Calcium should not be used in isolation and it is often recommended that calcium be provided in a calcium: phosphorous: magnesium ratio of 1: 1-1.5: 0.5.  

Strontium down-regulates osteoclasts and stimulates osteoblasts which build bone and therefore might be useful in osteoporosis.

Magnesium is a ‘natural calcium antagonist’ and is therefore useful for states of calcium dominance.  Magnesium is also a muscle relaxant (anti-spasmodic) and therefore has calming properties.  Muscle tetany can also occur when calcium is low.  Calcium acts synergistically with magnesium and phosphorous.

Potassium is a natural antagonistic to calcium.

Zinc is also to some extant considered a natural calcium antagonist.

Note that many medical professionals argue that calcification by supplementation is a non-issue given that calcium is highly regulated and if over-dosed would only cause transient blood elevations but, many medical professionals are comfortable advising low or no calcium supplementation when there is a history of calcification.

Rare conditions do exist where calcium levels may remain elevated but this occurs only in rare illnesses, in kidney diseases, and in cases where we see extremely high vitamin D intake (e.g. eating polar bear liver or over-dosing cod liver oil).

 

Calcium Uptake

Uptake of calcium can be increased if we have adequate levels vitamin D which works at an intestinal absorption level with the regulatory oversight of parathyroid hormone and calcitonin.  Daily UV sunlight exposure is vital to vitamin D formation.  Vitamin A and vitamin C increase calcium uptake.  The digestive tract needs to have adequate stomach acid, digestive enzymes, and ‘good’ bacteria to absorb calcium optimally.

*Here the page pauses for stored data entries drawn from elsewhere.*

-- ==== Sys2Proof/Machine/State.lean ====
section
/-! DEFINITION. The state of the hardware: two units (10_state R30, R31), each with its registers, memories, hidden
sequencing state and streams, and the model's own bookkeeping of whose move comes next and what the host got back; and the
state after reset (R66, 70_reset R350). Everything is plain data. -/

namespace Sys2Proof.Machine

/-- A token of a stream: `Byte(b)` or `EOS` (00_scope R16, 20_memory R100). -/
inductive Token where
  | byte (b : Byte)
  | eos
deriving DecidableEq, Repr

/-- The values of PHASE by name, both units' names together (10_state R36). The reserved values 7..14, "never taken by any
rule", have no constructor (93_implementation_defined U7, log entry 18). -/
inductive Phase where
  | idle
  | counting
  | ready
  | headerLoaded
  | treeBuilt
  | codesReady
  | headerSent
  | packing
  | decoding
  | finished
  | done
  | error
deriving DecidableEq, Repr

/-- The error causes (60_exceptions R311). -/
inductive Cause where
  | illegalCmd
  | sequence
  | cmdOverrun
  | countOverflow
  | passMismatch
  | truncatedHeader
  | missingTbc
  | tbcMismatch
  | incompleteCode
deriving DecidableEq, Repr

/-- The fields of ERR_CAUSE (10_state R41). -/
structure ErrCause where
  code : Byte
  opc  : Byte
  kind : BitVec 4
deriving DecidableEq, Repr

/-- An entry of NODE: weight and, for an internal node, the two child indices (10_state R60). A leaf has no children; its
`l` and `r` are held at 0 and nothing reads them (log entry 19). -/
structure Node where
  w : Weight
  l : NodeIdx
  r : NodeIdx
deriving DecidableEq, Repr

/-- An entry of CODE: length and right-aligned pattern (10_state R61). -/
structure Code where
  len : Byte
  pat : Pattern
deriving DecidableEq, Repr

/-- The part of a unit's state that both units have (10_state R31, R32, R59 to R63). -/
structure Common where
  /-- PHASE (R36) -/
  phase     : Phase
  /-- STATUS.BUSY (R37, R38) -/
  busy      : Bool
  /-- STATUS.DONE (R37, R38) -/
  done      : Bool
  /-- ERR_CAUSE (R41) -/
  errCause  : ErrCause
  /-- IRQ_EN.DONE_IE (R42) -/
  doneIe    : Bool
  /-- IRQ_EN.ERR_IE (R42) -/
  errIe     : Bool
  /-- TBC.CALC_TBC (R43) -/
  calcTbc   : BitVec 4
  /-- TBC.AUX_TBC: FIN_TBC in ENC, STORED_TBC in DEC (R43) -/
  auxTbc    : Byte
  /-- TBC.AUX_VALID (R43) -/
  auxValid  : Bool
  /-- TOTAL_BITS (R44) -/
  totalBits : Counter
  /-- IN_BYTES (R45) -/
  inBytes   : Counter
  /-- OUT_BYTES (R46) -/
  outBytes  : Counter
  /-- CT_SEL (R50) -/
  ctSel     : Symbol
  /-- NODE_SEL (R53) -/
  nodeSel   : NodeIdx
  /-- COUNT (R59) -/
  count     : Vector (BitVec 32) 256
  /-- NODE (R60) -/
  node      : Vector Node 511
  /-- CODE (R61) -/
  code      : Vector Code 256
  /-- CUR, the accepted command word (R63) -/
  cur       : Word
  /-- STAGE of a macro command, 0..4 (R63) -/
  stage     : Nat
  /-- The model's own: the command in CUR has taken a micro-step and goes on (log entry 5) -/
  begun     : Bool
  /-- The model's own: a CLEAR has completed since reset, so COUNT is specified in ERROR too (log entry 6) -/
  countInit : Bool
  /-- the input stream, oldest token first (20_memory R100, R102) -/
  input     : List Token
  /-- the output stream, oldest token first (R100, R105) -/
  output    : List Token
deriving DecidableEq, Repr

/-- The encoder unit: the common part and the bit packer (10_state R47, R49). -/
structure Enc where
  core       : Common
  /-- PK_ACC (R47) -/
  pkAcc      : Byte
  /-- PK_PEND, 0..8 (R47) -/
  pkPend     : BitVec 4
  /-- PACKED_BITS (R49) -/
  packedBits : Counter
deriving DecidableEq, Repr

/-- The decoder unit: the common part, the header loader and the bit reader (10_state R40, R48, R49, R63). -/
structure Dec where
  core         : Common
  /-- HDR_IDX, 0..1024 (R63) -/
  hdrIdx       : Nat
  /-- BR_BUF (R48) -/
  brBuf        : Byte
  /-- BR_CNT, 0..8 (R48) -/
  brCnt        : BitVec 4
  /-- BR_LAST (R48) -/
  brLast       : Bool
  /-- WALK_NODE (R48) -/
  walkNode     : NodeIdx
  /-- CONSUMED_BITS (R49) -/
  consumedBits : Counter
  /-- STATUS.EOP (R40) -/
  eop          : Bool
deriving DecidableEq, Repr

/-- One interaction of the host or the platform with the hardware (70_reset R370). `width` is the access width in bits;
`send` gives the port's `data` and `eos` signals (20_memory R101); `forward` moves ENC's oldest output token to DEC's input
(R368); `busRead` and `busWrite` name a system bus address instead of a unit and an offset (00_scope R12). -/
inductive HostMove where
  | read (u : UnitId) (off : BitVec 12) (width : Nat)
  | write (u : UnitId) (off : BitVec 12) (width : Nat) (v : Word)
  | busRead (addr width : Nat)
  | busWrite (addr width : Nat) (v : Word)
  | send (u : UnitId) (data : Byte) (eos : Bool)
  | take (u : UnitId)
  | forward
  | reset
deriving DecidableEq, Repr

/-- One entry of the agenda: a unit's turn to take a micro-step, or a move of the host (40_command_model R157). -/
inductive Move where
  | unit (u : UnitId)
  | host (a : HostMove)
deriving DecidableEq, Repr

/-- What the host gets back from a move (70_reset R370, last column; 20_memory R91). -/
inductive Reply where
  /-- a register read's value -/
  | value (v : Word)
  /-- a register write was carried out or ignored without error -/
  | written
  /-- a bus error on a write -/
  | writeError
  /-- a bus error on a read, which "returns 0" -/
  | readError (v : Word)
  /-- the output token taken -/
  | token (t : Token)
  /-- the output stream was empty: no token passed -/
  | noToken
deriving DecidableEq, Repr

/-- The whole machine. `enc` and `dec` are the hardware; the other fields are the model's own (log entries 1, 7, 14). -/
structure State where
  /-- the encoder unit -/
  enc     : Enc
  /-- the decoder unit -/
  dec     : Dec
  /-- the moves still to come, in order: the interleaving of R157 as plain data -/
  agenda  : List Move
  /-- the unit that moves next when the agenda is empty -/
  turn    : UnitId
  /-- what the host got back, oldest first -/
  replies : List Reply
  /-- how many unspecified reads have been answered: the index of the next free value -/
  draws   : Nat
deriving DecidableEq, Repr

/-- Why the machine stops. A unit's error is NOT one of these: it is error entry, a next state (60_exceptions R320). -/
inductive Fault where
  /-- Raised by `busMove` for a system bus access at an address in neither unit's bank: this hardware has nothing there
  (20_memory R90). Safe: the model stops where the rest of the platform would answer. -/
  | noBankAtAddress
deriving DecidableEq, Repr

/-- Why an instruction has no meaning in the model. -/
inductive Refusal where
  /-- Raised by an arm of `exec` whose command has no meaning yet; no arm of this model is left so. Safe: nothing runs. -/
  | notModelled (mnemonic : String)
deriving DecidableEq, Repr

/-- NODE index of the root: 510 (00_scope R11). -/
def rootNode : NodeIdx := 510

/-- A unit's common part after reset (R66). COUNT, NODE, CODE (unspecified) and CUR, STAGE (meaningless) are held at 0:
DESIGN CHOICE, log entries 3 and 4. -/
def Common.reset : Common :=
  { phase := .idle, busy := false, done := false, errCause := ⟨0, 0, 0⟩, doneIe := false, errIe := false,
    calcTbc := 0, auxTbc := 0, auxValid := false, totalBits := 0, inBytes := 0, outBytes := 0, ctSel := 0, nodeSel := 0,
    count := Vector.replicate 256 0, node := Vector.replicate 511 ⟨0, 0, 0⟩, code := Vector.replicate 256 ⟨0, 0⟩,
    cur := 0, stage := 0, begun := false, countInit := false, input := [], output := [] }

/-- The encoder unit after reset (R66). -/
def Enc.reset : Enc := { core := Common.reset, pkAcc := 0, pkPend := 0, packedBits := 0 }

/-- The decoder unit after reset (R66); HDR_IDX (meaningless) is held at 0, log entry 4. -/
def Dec.reset : Dec :=
  { core := Common.reset, hdrIdx := 0, brBuf := 0, brCnt := 0, brLast := false, walkNode := rootNode, consumedBits := 0,
    eop := false }

/-- The machine after reset (R66, 70_reset R350): both units reset, no move pending, nothing sent back. -/
def State.reset : State :=
  { enc := Enc.reset, dec := Dec.reset, agenda := [], turn := .enc, replies := [], draws := 0 }

end Sys2Proof.Machine
end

Uptake can be decreased if we have a diet high in:

oxalic acid (e.g. rhubarb, spinach, cocoa, and black tea)

phosphate foods (processed cheese, sausages) or drinks (pop)

phytate foods (cereals, whole grains)

fat.

[Calcium utilization is diminished with diuretic ‘water pills’ which increase calcium excretion.]

 

Sources of Calcium

Calcium is found in most all food products and the list is exhaustive.

Calcium sources include dark leafy greens, watercress, bok choy, broccoli, tofu, okra, snap peas, almonds, fish, and dairy products (okay for those that are not sensitive to dairy).

Whole grains are also a good source of calcium and despite their phytate content, whole grains contain phytase enzymes that during the doughing process free the minerals (calcium, magnesium, zinc, and iron) bound to phytate.